I have everything i need to keep a happy hedgie except food, I had bought browns zoo or what ever its name is but i heard it was terrible, I just was wondering if anyone can link me a good cat food or something I can buy from petsmart I live right next to one and I think it'd be best

thanks in advance


----------



## LizardGirl (Aug 25, 2008)

At the top of this (the diet and nutrition section) forum there are stickies you should read. You will find everything you need there.


----------



## Gnarly (Aug 29, 2008)

Yes, Brown's is useless.

Petsmart carries:

Royal Canin 
http://www.petsmart.com/product/index.j ... Id=2750357
http://www.petsmart.com/product/index.j ... Id=2750361
The indoor cat formula and lite formula both have low fat.

Blue Spa Select
http://www.petsmart.com/product/index.j ... Id=2750361

I also saw they had Blue Buffalo, which is a good brand, but I didn't see a light or indoor formula, so I didn't link it.


----------



## -TF- (Dec 30, 2008)

im on a bit of a budget and on that dry food list it said these 2 were recommended

mature 27 indoor-
http://www.petsmart.com/product/index.j ... Id=2750347

skin care 30-
http://www.petsmart.com/product/index.j ... Id=2750341

those would be fine?


----------



## LizardGirl (Aug 25, 2008)

Gnarly, Spa Select is made by Blue Buffalo. :lol: 



-TF-, I would say if you could get two different brands at least, that would be best.
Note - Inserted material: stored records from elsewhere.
-- ==== Sys2Proof/Laws/PerInstr.lean ====
section
/-! SUPPORT. Families stated per instruction, one lemma per constructor. -/

/-- The encoder puts the opcode and the operands of the instruction in their fields (30_encoding.md rule R80). -/
def Sys2Proof.Laws.FieldsInPlace.Statement (i : Sys2Proof.Instr) : Prop :=
  Sys2Proof.opField (Sys2Proof.encode i) = i.opcode ∧ Sys2Proof.aField (Sys2Proof.encode i) = i.aOperand ∧
    Sys2Proof.dField (Sys2Proof.encode i) = i.dOperand

namespace Sys2Proof.Laws.FieldsInPlace

theorem of_encode (i : Instr) : Statement i := ⟨opField_encode i, aField_encode i, dField_encode i⟩

theorem nop : Statement .nop := of_encode _
theorem tick : Statement .tick := of_encode _
theorem start : Statement .start := of_encode _
theorem setcmd (d : Word) : Statement (.setcmd d) := of_encode _
theorem rdreg (a : RegNumber) : Statement (.rdreg a) := of_encode _
theorem wrreg (a : RegNumber) (d : Word) : Statement (.wrreg a d) := of_encode _
theorem gdec : Statement .gdec := of_encode _
theorem cal : Statement .cal := of_encode _
theorem rdisp : Statement .rdisp := of_encode _
theorem ptick : Statement .ptick := of_encode _
theorem prst : Statement .prst := of_encode _
theorem spdupd : Statement .spdupd := of_encode _
theorem dthr : Statement .dthr := of_encode _
theorem dhsmp : Statement .dhsmp := of_encode _
theorem dhcls : Statement .dhcls := of_encode _
theorem drst : Statement .drst := of_encode _
theorem pigain : Statement .pigain := of_encode _
theorem pistep (d : Word) : Statement (.pistep d) := of_encode _
theorem pirst : Statement .pirst := of_encode _

end Sys2Proof.Laws.FieldsInPlace
end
There isn't much benefit in getting two that are only slightly different.


----------



## r_k_chic47 (Aug 28, 2008)

Wellness Indoor Cat Formula (I dont know the exact name but something like that) is really good...I got mine at petsmart and it was about $10.50 I think.


----------



## Callie255 (Dec 24, 2008)

I just got Wellness Healthy Weight from Petco and Spa Select from Petsmart. I am still transitioning him over to the new food but he seems to really like it. I was also feeding mine Brown's Hedgehog food before I found out how bad it was. I got the smallest size of each kind of food (3 or 4 lbs.) and each was about $10.


----------



## Gnarly (Aug 29, 2008)

:lol: :lol: And I'm sure it's labeled right in front of my eyes, and I've missed it forever.



LizardGirl said:


> Gnarly, Spa Select is made by Blue Buffalo. :lol:
> 
> -TF-, I would say if you could get two different brands at least, that would be best. There isn't much benefit in getting two that are only slightly different.


----------



## -TF- (Dec 30, 2008)

thanks guys for the info, but the breeder I bought lil miss hissyfit from sells his own blend of food, gave me a months supply for free when i picked her up.


----------